### Given entries

/-- Major 0x19. -/
noncomputable def dec19 (w : Nat) : Except Reject Instr :=
  match fld w 14 4 with
  | 0 => if fld w 6 1 = 1 then (if fld w 4 2 ≤ 1 then if fld w 11 3 = 0 then if fld w 18 7 + (fld w 4 2 + 1) ≤ 127 then .ok (.patomAdd (bv w 18 7) (bv w 7 4) (bv w 4 2) (bv w 0 4)) else .error .registerRange else .error .reservedScope else .error .reservedFunction) else (if fld w 4 2 ≤ 1 then if fld w 11 3 = 0 then if fld w 18 7 + (fld w 4 2 + 1) ≤ 127 then .ok (.predAdd (bv w 18 7) (bv w 7 4) (bv w 4 2) (bv w 0 4)) else .error .registerRange else .error .reservedScope else .error .reservedFunction)
  | 1 => if fld w 6 1 = 1 then (if fld w 4 2 ≤ 1 then if fld w 11 3 = 0 then if fld w 18 7 + (fld w 4 2 + 1) ≤ 127 then .ok (.patomAnd (bv w 18 7) (bv w 7 4) (bv w 4 2) (bv w 0 4)) else .error .registerRange else .error .reservedScope else .error .reservedFunction) else (if fld w 4 2 ≤ 1 then if fld w 11 3 = 0 then if fld w 18 7 + (fld w 4 2 + 1) ≤ 127 then .ok (.predAnd (bv w 18 7) (bv w 7 4) (bv w 4 2) (bv w 0 4)) else .error .registerRange else .error .reservedScope else .error .reservedFunction)
  | 2 => if fld w 6 1 = 1 then (if fld w 4 2 ≤ 1 then if fld w 11 3 = 0 then if fld w 18 7 + (fld w 4 2 + 1) ≤ 127 then .ok (.patomOr (bv w 18 7) (bv w 7 4) (bv w 4 2) (bv w 0 4)) else .error .registerRange else .error .reservedScope else .error .reservedFunction) else (if fld w 4 2 ≤ 1 then if fld w 11 3 = 0 then if fld w 18 7 + (fld w 4 2 + 1) ≤ 127 then .ok (.predOr (bv w 18 7) (bv w 7 4) (bv w 4 2) (bv w 0 4)) else .error .registerRange else .error .reservedScope else .error .reservedFunction)
  | 3 => if fld w 6 1 = 1 then (if fld w 4 2 ≤ 1 then if fld w 11 3 = 0 then if fld w 18 7 + (fld w 4 2 + 1) ≤ 127 then .ok (.patomXor (bv w 18 7) (bv w 7 4) (bv w 4 2) (bv w 0 4)) else .error .registerRange else .error .reservedScope else .error .reservedFunction) else (if fld w 4 2 ≤ 1 then if fld w 11 3 = 0 then if fld w 18 7 + (fld w 4 2 + 1) ≤ 127 then .ok (.predXor (bv w 18 7) (bv w 7 4) (bv w 4 2) (bv w 0 4)) else .error .registerRange else .error .reservedScope else .error .reservedFunction)
  | 4 => if fld w 6 1 = 1 then (if fld w 4 2 ≤ 1 then if fld w 11 3 = 0 then if fld w 18 7 + (fld w 4 2 + 1) ≤ 127 then .ok (.patomMinI (bv w 18 7) (bv w 7 4) (bv w 4 2) (bv w 0 4)) else .error .registerRange else .error .reservedScope else .error .reservedFunction) else (if fld w 4 2 ≤ 1 then if fld w 11 3 = 0 then if fld w 18 7 + (fld w 4 2 + 1) ≤ 127 then .ok (.predMinI (bv w 18 7) (bv w 7 4) (bv w 4 2) (bv w 0 4)) else .error .registerRange else .error .reservedScope else .error .reservedFunction)
  | 5 => if fld w 6 1 = 1 then (if fld w 4 2 ≤ 1 then if fld w 11 3 = 0 then if fld w 18 7 + (fld w 4 2 + 1) ≤ 127 then .ok (.patomMaxI (bv w 18 7) (bv w 7 4) (bv w 4 2) (bv w 0 4)) else .error .registerRange else .error .reservedScope else .error .reservedFunction) else (if fld w 4 2 ≤ 1 then if fld w 11 3 = 0 then if fld w 18 7 + (fld w 4 2 + 1) ≤ 127 then .ok (.predMaxI (bv w 18 7) (bv w 7 4) (bv w 4 2) (bv w 0 4)) else .error .registerRange else .error .reservedScope else .error .reservedFunction)
  | 6 => if fld w 6 1 = 1 then (if fld w 4 2 ≤ 1 then if fld w 11 3 = 0 then if fld w 18 7 + (fld w 4 2 + 1) ≤ 127 then .ok (.patomMinN (bv w 18 7) (bv w 7 4) (bv w 4 2) (bv w 0 4)) else .error .registerRange else .error .reservedScope else .error .reservedFunction) else (if fld w 4 2 ≤ 1 then if fld w 11 3 = 0 then if fld w 18 7 + (fld w 4 2 + 1) ≤ 127 then .ok (.predMinN (bv w 18 7) (bv w 7 4) (bv w 4 2) (bv w 0 4)) else .error .registerRange else .error .reservedScope else .error .reservedFunction)
  | 7 => if fld w 6 1 = 1 then (if fld w 4 2 ≤ 1 then if fld w 11 3 = 0 then if fld w 18 7 + (fld w 4 2 + 1) ≤ 127 then .ok (.patomMaxN (bv w 18 7) (bv w 7 4) (bv w 4 2) (bv w 0 4)) else .error .registerRange else .error .reservedScope else .error .reservedFunction) else (if fld w 4 2 ≤ 1 then if fld w 11 3 = 0 then if fld w 18 7 + (fld w 4 2 + 1) ≤ 127 then .ok (.predMaxN (bv w 18 7) (bv w 7 4) (bv w 4 2) (bv w 0 4)) else .error .registerRange else .error .reservedScope else .error .reservedFunction)
  | 8 => if fld w 6 1 = 1 then (if fld w 4 2 ≤ 1 then if fld w 11 3 = 0 then if fld w 18 7 + (fld w 4 2 + 1) ≤ 127 then .ok (.patomExch (bv w 18 7) (bv w 7 4) (bv w 4 2) (bv w 0 4)) else .error .registerRange else .error .reservedScope else .error .reservedFunction) else (if fld w 4 2 ≤ 1 then if fld w 11 3 = 0 then if fld w 18 7 + (fld w 4 2 + 1) ≤ 127 then .ok (.predExch (bv w 18 7) (bv w 7 4) (bv w 4 2) (bv w 0 4)) else .error .registerRange else .error .reservedScope else .error .reservedFunction)
  | 9 => if fld w 6 1 = 1 then (if fld w 4 2 ≤ 1 then if fld w 11 3 = 0 then if fld w 18 7 + 2 * (fld w 4 2 + 1) ≤ 127 then .ok (.patomCas (bv w 18 7) (bv w 7 4) (bv w 4 2) (bv w 0 4)) else .error .registerRange else .error .reservedScope else .error .reservedFunction) else (.error .reservedFunction)
  | 10 => if fld w 6 1 = 1 then (if fld w 4 2 ≤ 1 then if fld w 11 3 = 0 then if fld w 18 7 + (fld w 4 2 + 1) ≤ 127 then .ok (.patomInc (bv w 18 7) (bv w 7 4) (bv w 4 2) (bv w 0 4)) else .error .registerRange else .error .reservedScope else .error .reservedFunction) else (if fld w 4 2 ≤ 1 then if fld w 11 3 = 0 then if fld w 18 7 + (fld w 4 2 + 1) ≤ 127 then .ok (.predInc (bv w 18 7) (bv w 7 4) (bv w 4 2) (bv w 0 4)) else .error .registerRange else .error .reservedScope else .error .reservedFunction)
  | 11 => if fld w 6 1 = 1 then (if fld w 4 2 ≤ 1 then if fld w 11 3 = 0 then if fld w 18 7 + (fld w 4 2 + 1) ≤ 127 then .ok (.patomDec (bv w 18 7) (bv w 7 4) (bv w 4 2) (bv w 0 4)) else .error .registerRange else .error .reservedScope else .error .reservedFunction) else (if fld w 4 2 ≤ 1 then if fld w 11 3 = 0 then if fld w 18 7 + (fld w 4 2 + 1) ≤ 127 then .ok (.predDec (bv w 18 7) (bv w 7 4) (bv w 4 2) (bv w 0 4)) else .error .registerRange else .error .reservedScope else .error .reservedFunction)
  | 12 => if fld w 6 1 = 1 then (if fld w 4 2 = 0 then if fld w 11 3 = 0 then if fld w 18 7 + 1 ≤ 127 then .ok (.patomFadd (bv w 18 7) (bv w 7 4) (bv w 0 4)) else .error .registerRange else .error .reservedScope else .error .reservedFunction) else (if fld w 4 2 = 0 then if fld w 11 3 = 0 then if fld w 18 7 + 1 ≤ 127 then .ok (.predFadd (bv w 18 7) (bv w 7 4) (bv w 0 4)) else .error .registerRange else .error .reservedScope else .error .reservedFunction)
  | 13 => if fld w 6 1 = 1 then (if fld w 4 2 = 0 then if fld w 11 3 = 0 then if fld w 18 7 + 1 ≤ 127 then .ok (.patomFmax (bv w 18 7) (bv w 7 4) (bv w 0 4)) else .error .registerRange else .error .reservedScope else .error .reservedFunction) else (if fld w 4 2 = 0 then if fld w 11 3 = 0 then if fld w 18 7 + 1 ≤ 127 then .ok (.predFmax (bv w 18 7) (bv w 7 4) (bv w 0 4)) else .error .registerRange else .error .reservedScope else .error .reservedFunction)
  | 14 => if fld w 6 1 = 1 then (if fld w 4 2 = 0 then if fld w 11 3 = 0 then if fld w 18 7 + 1 ≤ 127 then .ok (.patomFmin (bv w 18 7) (bv w 7 4) (bv w 0 4)) else .error .registerRange else .error .reservedScope else .error .reservedFunction) else (if fld w 4 2 = 0 then if fld w 11 3 = 0 then if fld w 18 7 + 1 ≤ 127 then .ok (.predFmin (bv w 18 7) (bv w 7 4) (bv w 0 4)) else .error .registerRange else .error .reservedScope else .error .reservedFunction)
  | _ => .error .reservedFunction
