-- ==== Sys2Proof/Machine/Core.lean ====
section
/-! DEFINITION. The machine behind the host's interface. -/

noncomputable def Sys2Proof.core : Host.Core := { State := Sys2Proof.Machine.State, Fault := Sys2Proof.Machine.Fault, Refusal := Sys2Proof.Machine.Refusal, step := Sys2Proof.Machine.step, reset := Sys2Proof.Machine.State.reset }
end

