-- ==== Sys2Proof/Certificates/Slice0/Obligations.lean ====
section
/-! DEFINITION. The statements for the provers. -/

open Sys2Proof Sys2Proof.Machine

/-- Scalar words write the value of R110 or R111 (immediates: R113) and nothing else (04_gang_arith.md R110; 03_gang_words.md R76;
04_gang_arith.md R100; 04_gang_arith.md R111; 04_gang_arith.md R113). -/
def Obligations.ScalarArithmeticAndImmediates : Prop :=
  (∀ (d a b : BitVec 5) (s : State),
    ScalarWord (.sadd d a b) s d.toNat ((s.src.sreg a.toNat) + (s.src.sreg b.toNat)) ∧
    ScalarWord (.ssub d a b) s d.toNat ((s.src.sreg a.toNat) - (s.src.sreg b.toNat)) ∧
    ScalarWord (.smul d a b) s d.toNat ((s.src.sreg a.toNat) * (s.src.sreg b.toNat)) ∧
    ScalarWord (.smulhI64 d a b) s d.toNat (BitVec.ofInt 64 ((s.src.sreg a.toNat).toInt * (s.src.sreg b.toNat).toInt / 2 ^ 64)) ∧
    ScalarWord (.smulhN64 d a b) s d.toNat (BitVec.ofNat 64 ((s.src.sreg a.toNat).toNat * (s.src.sreg b.toNat).toNat / 2 ^ 64)) ∧
    ScalarWord (.sand d a b) s d.toNat ((s.src.sreg a.toNat) &&& (s.src.sreg b.toNat)) ∧
    ScalarWord (.sor d a b) s d.toNat ((s.src.sreg a.toNat) ||| (s.src.sreg b.toNat)) ∧
    ScalarWord (.sxor d a b) s d.toNat ((s.src.sreg a.toNat) ^^^ (s.src.sreg b.toNat)) ∧
    ScalarWord (.sandn d a b) s d.toNat ((s.src.sreg a.toNat) &&& ~~~(s.src.sreg b.toNat)) ∧
    ScalarWord (.sshl d a b) s d.toNat ((s.src.sreg a.toNat) <<< ((s.src.sreg b.toNat).toNat % 64)) ∧
    ScalarWord (.sshrN64 d a b) s d.toNat ((s.src.sreg a.toNat) >>> ((s.src.sreg b.toNat).toNat % 64)) ∧
    ScalarWord (.sshrI64 d a b) s d.toNat ((s.src.sreg a.toNat).sshiftRight ((s.src.sreg b.toNat).toNat % 64)) ∧
    ScalarWord (.sminI64 d a b) s d.toNat (if (s.src.sreg a.toNat).toInt < (s.src.sreg b.toNat).toInt then (s.src.sreg a.toNat) else (s.src.sreg b.toNat)) ∧
    ScalarWord (.sminN64 d a b) s d.toNat (if (s.src.sreg a.toNat).toNat < (s.src.sreg b.toNat).toNat then (s.src.sreg a.toNat) else (s.src.sreg b.toNat)) ∧
    ScalarWord (.smaxI64 d a b) s d.toNat (if (s.src.sreg a.toNat).toInt < (s.src.sreg b.toNat).toInt then (s.src.sreg b.toNat) else (s.src.sreg a.toNat)) ∧
    ScalarWord (.smaxN64 d a b) s d.toNat (if (s.src.sreg a.toNat).toNat < (s.src.sreg b.toNat).toNat then (s.src.sreg b.toNat) else (s.src.sreg a.toNat)) ∧
    (∀ n : Nat, n = ((List.range 64).filter fun k => (s.src.sreg a.toNat).getLsbD k).length → ScalarWord (.spopc d a) s d.toNat (BitVec.ofNat 64 n)) ∧
    (∀ n : Nat, (n ≤ 64 ∧ (∀ k, 64 - n ≤ k → (s.src.sreg a.toNat).getLsbD k = false) ∧ (n < 64 → (s.src.sreg a.toNat).getLsbD (63 - n) = true)) → ScalarWord (.sclz d a) s d.toNat (BitVec.ofNat 64 n)) ∧
    (∀ n : Nat, (n ≤ 64 ∧ (∀ k < n, (s.src.sreg a.toNat).getLsbD k = false) ∧ (n < 64 → (s.src.sreg a.toNat).getLsbD n = true)) → ScalarWord (.sctz d a) s d.toNat (BitVec.ofNat 64 n)) ∧
    (MayIssue .nop s = true → exec .nop s = .next s)) ∧
  (∀ (d a : BitVec 5) (e : BitVec 12) (f : BitVec 6) (h : BitVec 16) (n : BitVec 5) (v : BitVec 7) (p : BitVec 3) (s : State),
    ScalarWord (.saddi d a e) s d.toNat ((s.src.sreg a.toNat) + e.signExtend 64) ∧
    ScalarWord (.sandi d a e) s d.toNat ((s.src.sreg a.toNat) &&& e.signExtend 64) ∧
    ScalarWord (.sori d a e) s d.toNat ((s.src.sreg a.toNat) ||| e.setWidth 64) ∧
    ScalarWord (.sxori d a e) s d.toNat ((s.src.sreg a.toNat) ^^^ e.setWidth 64) ∧
    ScalarWord (.smuli d a e) s d.toNat ((s.src.sreg a.toNat) * e.signExtend 64) ∧
    ScalarWord (.sshli d a f) s d.toNat ((s.src.sreg a.toNat) <<< f.toNat) ∧
    ScalarWord (.sshriN64 d a f) s d.toNat ((s.src.sreg a.toNat) >>> f.toNat) ∧
    ScalarWord (.sshriI64 d a f) s d.toNat ((s.src.sreg a.toNat).sshiftRight f.toNat) ∧
    ScalarWord (.sli d h) s d.toNat (h.signExtend 64) ∧
    ScalarWord (.sliu d h) s d.toNat (h.setWidth 64) ∧
    (∀ x : Dword, (∀ j < 64, x.getLsbD j = if 0 ≤ j ∧ j < 16 then h.getLsbD (j - 0) else (s.src.sreg d.toNat).getLsbD j) →
      ScalarWord (.sinsH0 d h) s d.toNat x) ∧
    (∀ x : Dword, (∀ j < 64, x.getLsbD j = if 16 ≤ j ∧ j < 32 then h.getLsbD (j - 16) else (s.src.sreg d.toNat).getLsbD j) →
      ScalarWord (.sinsH1 d h) s d.toNat x) ∧
    (∀ x : Dword, (∀ j < 64, x.getLsbD j = if 32 ≤ j ∧ j < 48 then h.getLsbD (j - 32) else (s.src.sreg d.toNat).getLsbD j) →
      ScalarWord (.sinsH2 d h) s d.toNat x) ∧
    (∀ x : Dword, (∀ j < 64, x.getLsbD j = if 48 ≤ j ∧ j < 64 then h.getLsbD (j - 48) else (s.src.sreg d.toNat).getLsbD j) →
      ScalarWord (.sinsH3 d h) s d.toNat x) ∧
    ScalarWord (.vget d n v) s d.toNat ((s.src.vreg v.toNat)[n.toNat].setWidth 64) ∧
    ScalarWord (.pget d p) s d.toNat ((s.src.preg p.toNat).setWidth 64) ∧
    PredWord (.psets a p) s p.toNat ((s.src.sreg a.toNat).setWidth 32))

/-- Scalar division and remainder follow the table of R112; no divide word traps (R112). -/
def Obligations.ScalarDivision : Prop :=
  ∀ (d a b : BitVec 5) (s : State),
    ((s.src.sreg b.toNat) = 0 → ScalarFlag (.sdivI64 d a b) s d.toNat (BitVec.allOnes 64) fZeroDivide) ∧
    ((s.src.sreg b.toNat) ≠ 0 → ((s.src.sreg a.toNat) = BitVec.intMin 64 ∧ (s.src.sreg b.toNat) = BitVec.allOnes 64) → ScalarWord (.sdivI64 d a b) s d.toNat (BitVec.intMin 64)) ∧
    ((s.src.sreg b.toNat) ≠ 0 → ¬((s.src.sreg a.toNat) = BitVec.intMin 64 ∧ (s.src.sreg b.toNat) = BitVec.allOnes 64) → ∃ q : Dword, q.toInt = (s.src.sreg a.toNat).toInt.tdiv (s.src.sreg b.toNat).toInt ∧ ScalarWord (.sdivI64 d a b) s d.toNat q) ∧
    ((s.src.sreg b.toNat) = 0 → ScalarFlag (.sdivN64 d a b) s d.toNat (BitVec.allOnes 64) fZeroDivide) ∧
    ((s.src.sreg b.toNat) ≠ 0 → ∃ q : Dword, q.toNat = (s.src.sreg a.toNat).toNat / (s.src.sreg b.toNat).toNat ∧ ScalarWord (.sdivN64 d a b) s d.toNat q) ∧
    ((s.src.sreg b.toNat) = 0 → ScalarFlag (.sremI64 d a b) s d.toNat (s.src.sreg a.toNat) fZeroDivide) ∧
    ((s.src.sreg b.toNat) ≠ 0 → ∃ r : Dword, r.toInt = (s.src.sreg a.toNat).toInt.tmod (s.src.sreg b.toNat).toInt ∧ ScalarWord (.sremI64 d a b) s d.toNat r) ∧
    ((s.src.sreg b.toNat) = 0 → ScalarFlag (.sremN64 d a b) s d.toNat (s.src.sreg a.toNat) fZeroDivide) ∧
    ((s.src.sreg b.toNat) ≠ 0 → ∃ r : Dword, r.toNat = (s.src.sreg a.toNat).toNat % (s.src.sreg b.toNat).toNat ∧ ScalarWord (.sremN64 d a b) s d.toNat r)

/-- The scalar compares and predicate words of major 0x04 leave the R114 results (04_gang_arith.md R114; 04_gang_arith.md R94). -/
def Obligations.ScalarComparesAndPredicates : Prop :=
  ∀ (d a b : BitVec 5) (x y z : BitVec 3) (s : State),
    ScalarWord (.seq d a b) s d.toNat (if (s.src.sreg a.toNat) = (s.src.sreg b.toNat) then 1 else 0) ∧
    ScalarWord (.sne d a b) s d.toNat (if (s.src.sreg a.toNat) ≠ (s.src.sreg b.toNat) then 1 else 0) ∧
    ScalarWord (.sltI64 d a b) s d.toNat (if (s.src.sreg a.toNat).toInt < (s.src.sreg b.toNat).toInt then 1 else 0) ∧
    ScalarWord (.sleI64 d a b) s d.toNat (if (s.src.sreg a.toNat).toInt ≤ (s.src.sreg b.toNat).toInt then 1 else 0) ∧
    ScalarWord (.sltN64 d a b) s d.toNat (if (s.src.sreg a.toNat).toNat < (s.src.sreg b.toNat).toNat then 1 else 0) ∧
    ScalarWord (.sleN64 d a b) s d.toNat (if (s.src.sreg a.toNat).toNat ≤ (s.src.sreg b.toNat).toNat then 1 else 0) ∧
    PredWord (.pand z x y) s z.toNat ((s.src.preg x.toNat) &&& (s.src.preg y.toNat)) ∧
    PredWord (.por z x y) s z.toNat ((s.src.preg x.toNat) ||| (s.src.preg y.toNat)) ∧
    PredWord (.pxor z x y) s z.toNat ((s.src.preg x.toNat) ^^^ (s.src.preg y.toNat)) ∧
    PredWord (.pandn z x y) s z.toNat ((s.src.preg x.toNat) &&& ~~~(s.src.preg y.toNat)) ∧
    PredWord (.pnot z x) s z.toNat (~~~(s.src.preg x.toNat)) ∧
    (∀ n : Nat, n = ((List.range 32).filter fun k => (s.src.preg x.toNat).getLsbD k).length → ScalarWord (.ppopc d x) s d.toNat (BitVec.ofNat 64 n)) ∧
    (∀ n : Nat, (n ≤ 32 ∧ (∀ k < n, (s.src.preg x.toNat).getLsbD k = false) ∧ (n < 32 → (s.src.preg x.toNat).getLsbD n = true)) → ScalarWord (.pffs d x) s d.toNat (BitVec.ofNat 64 n)) ∧
    PredWord (.pfill z a) s z.toNat (if (s.src.sreg a.toNat) = 0 then 0 else 0xFFFFFFFF)

/-- Vector integer words compute R115 and R116 in every element of their block, saturating where marked (04_gang_arith.md R115;
04_gang_arith.md R98; 04_gang_arith.md R99; 04_gang_arith.md R103; 04_gang_arith.md R104; 04_gang_arith.md R105; 04_gang_arith.md R116;
04_gang_arith.md R107; 04_gang_arith.md R100). -/
def Obligations.VectorIntegerWords : Prop :=
  (∀ (d a b : BitVec 7) (s : State),
    BlockWord (.vaddI32 d a b) false d.toNat a.toNat b.toNat (fun _ _ x y _ _ => (x + y, 0)) s ∧
    BlockWord (.vsubI32 d a b) false d.toNat a.toNat b.toNat (fun _ _ x y _ _ => (x - y, 0)) s ∧
    BlockWord (.vmulI32 d a b) false d.toNat a.toNat b.toNat (fun _ _ x y _ _ => (x * y, 0)) s ∧
    BlockWord (.vmulhI32 d a b) false d.toNat a.toNat b.toNat (fun _ _ x y _ _ => (BitVec.ofInt 32 (x.toInt * y.toInt / 2 ^ 32), 0)) s ∧
    BlockWord (.vmulhN32 d a b) false d.toNat a.toNat b.toNat (fun _ _ x y _ _ => (BitVec.ofNat 32 (x.toNat * y.toNat / 2 ^ 32), 0)) s ∧
    BlockWord (.vandB32 d a b) false d.toNat a.toNat b.toNat (fun _ _ x y _ _ => (x &&& y, 0)) s ∧
    BlockWord (.vorB32 d a b) false d.toNat a.toNat b.toNat (fun _ _ x y _ _ => (x ||| y, 0)) s ∧
    BlockWord (.vxorB32 d a b) false d.toNat a.toNat b.toNat (fun _ _ x y _ _ => (x ^^^ y, 0)) s ∧
    BlockWord (.vandnB32 d a b) false d.toNat a.toNat b.toNat (fun _ _ x y _ _ => (x &&& ~~~y, 0)) s ∧
    BlockWord (.vshlB32 d a b) false d.toNat a.toNat b.toNat (fun _ _ x y _ _ => (x <<< (y.toNat % 32), 0)) s ∧
    BlockWord (.vshrN32 d a b) false d.toNat a.toNat b.toNat (fun _ _ x y _ _ => (x >>> (y.toNat % 32), 0)) s ∧
    BlockWord (.vshrI32 d a b) false d.toNat a.toNat b.toNat (fun _ _ x y _ _ => (x.sshiftRight (y.toNat % 32), 0)) s ∧
    BlockWord (.vminI32 d a b) false d.toNat a.toNat b.toNat (fun _ _ x y _ _ => (if x.slt y then x else y, 0)) s ∧
    BlockWord (.vmaxI32 d a b) false d.toNat a.toNat b.toNat (fun _ _ x y _ _ => (if x.slt y then y else x, 0)) s ∧
    BlockWord (.vminN32 d a b) false d.toNat a.toNat b.toNat (fun _ _ x y _ _ => (if x.ult y then x else y, 0)) s ∧
    BlockWord (.vmaxN32 d a b) false d.toNat a.toNat b.toNat (fun _ _ x y _ _ => (if x.ult y then y else x, 0)) s) ∧
  (∀ (d a b : BitVec 7) (s : State),
    BlockWord (.vaddsI32 d a b) false d.toNat a.toNat b.toNat (fun _ _ x y _ _ => satI 32 (x.toInt + y.toInt)) s ∧
    BlockWord (.vaddsN32 d a b) false d.toNat a.toNat b.toNat (fun _ _ x y _ _ => satN 32 (x.toNat + y.toNat)) s ∧
    BlockWord (.vsubsI32 d a b) false d.toNat a.toNat b.toNat (fun _ _ x y _ _ => satI 32 (x.toInt - y.toInt)) s ∧
    BlockWord (.vsubsN32 d a b) false d.toNat a.toNat b.toNat (fun _ _ x y _ _ => satN 32 ((x.toNat : Int) - y.toNat)) s ∧
    BlockWord (.vabsI32 d a) false d.toNat a.toNat 0 (fun _ _ x _ _ _ => satI 32 x.toInt.natAbs) s ∧
    BlockWord (.vnegI32 d a) false d.toNat a.toNat 0 (fun _ _ x _ _ _ => (-x, 0)) s ∧
    BlockWord (.vpopcB32 d a) false d.toNat a.toNat 0 (fun _ _ x _ _ _ => (BitVec.ofNat 32 ((List.range 32).filter fun k => x.getLsbD k).length, 0)) s ∧
    BlockWord (.vclzB32 d a) false d.toNat a.toNat 0 (fun _ _ x _ _ _ => (BitVec.ofNat 32 (if x = 0 then 32 else 31 - Nat.log2 x.toNat), 0)) s ∧
    BlockWord (.vbrevB32 d a) false d.toNat a.toNat 0 (fun _ _ x _ _ _ => (BitVec.ofFnLE fun k : Fin 32 => x.getLsbD (31 - k.val), 0)) s ∧
    BlockWord (.vmadI32 d a b) false d.toNat a.toNat b.toNat (fun _ _ x y z _ => (z + x * y, 0)) s ∧
    BlockWord (.vabsdN32 d a b) false d.toNat a.toNat b.toNat (fun _ _ x y _ _ => (if x.ult y then y - x else x - y, 0)) s ∧
    BlockWord (.vabsdI32 d a b) false d.toNat a.toNat b.toNat (fun _ _ x y _ _ => (BitVec.ofNat 32 (x.toInt - y.toInt).natAbs, 0)) s ∧
    BlockWord (.vavgN32 d a b) false d.toNat a.toNat b.toNat (fun _ _ x y _ _ => (BitVec.ofNat 32 ((x.toNat + y.toNat + 1) / 2), 0)) s ∧
    BlockWord (.vrotB32 d a b) false d.toNat a.toNat b.toNat (fun _ _ x y _ _ => (x.rotateLeft (y.toNat % 32), 0)) s ∧
    BlockWord (.vdot4I8 d a b) false d.toNat a.toNat b.toNat (fun _ _ x y z _ => (z + BitVec.ofInt 32 (dot4 (fun k => (byteOf x k).toInt) fun k => (byteOf y k).toInt), 0)) s ∧
    BlockWord (.vdot4N8 d a b) false d.toNat a.toNat b.toNat (fun _ _ x y z _ => (z + BitVec.ofNat 32 ((List.range 4).map fun k => (byteOf x k).toNat * (byteOf y k).toNat).sum, 0)) s)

### Your objective
Taking the entries above, print exactly the lines starting at the line with "ScalarWord (.sori d" and ending at the line with "ScalarWord (.vget d", both included.

### Completed task
    ScalarWord (.sori d a e) s d.toNat ((s.src.sreg a.toNat) ||| e.setWidth 64) ∧
    ScalarWord (.sxori d a e) s d.toNat ((s.src.sreg a.toNat) ^^^ e.setWidth 64) ∧
    ScalarWord (.smuli d a e) s d.toNat ((s.src.sreg a.toNat) * e.signExtend 64) ∧
    ScalarWord (.sshli d a f) s d.toNat ((s.src.sreg a.toNat) <<< f.toNat) ∧
    ScalarWord (.sshriN64 d a f) s d.toNat ((s.src.sreg a.toNat) >>> f.toNat) ∧
    ScalarWord (.sshriI64 d a f) s d.toNat ((s.src.sreg a.toNat).sshiftRight f.toNat) ∧
    ScalarWord (.sli d h) s d.toNat (h.signExtend 64) ∧
    ScalarWord (.sliu d h) s d.toNat (h.setWidth 64) ∧
    (∀ x : Dword, (∀ j < 64, x.getLsbD j = if 0 ≤ j ∧ j < 16 then h.getLsbD (j - 0) else (s.src.sreg d.toNat).getLsbD j) →
      ScalarWord (.sinsH0 d h) s d.toNat x) ∧
    (∀ x : Dword, (∀ j < 64, x.getLsbD j = if 16 ≤ j ∧ j < 32 then h.getLsbD (j - 16) else (s.src.sreg d.toNat).getLsbD j) →
      ScalarWord (.sinsH1 d h) s d.toNat x) ∧
    (∀ x : Dword, (∀ j < 64, x.getLsbD j = if 32 ≤ j ∧ j < 48 then h.getLsbD (j - 32) else (s.src.sreg d.toNat).getLsbD j) →
      ScalarWord (.sinsH2 d h) s d.toNat x) ∧
    (∀ x : Dword, (∀ j < 64, x.getLsbD j = if 48 ≤ j ∧ j < 64 then h.getLsbD (j - 48) else (s.src.sreg d.toNat).getLsbD j) →
      ScalarWord (.sinsH3 d h) s d.toNat x) ∧
    ScalarWord (.vget d n v) s d.toNat ((s.src.vreg v.toNat)[n.toNat].setWidth 64) ∧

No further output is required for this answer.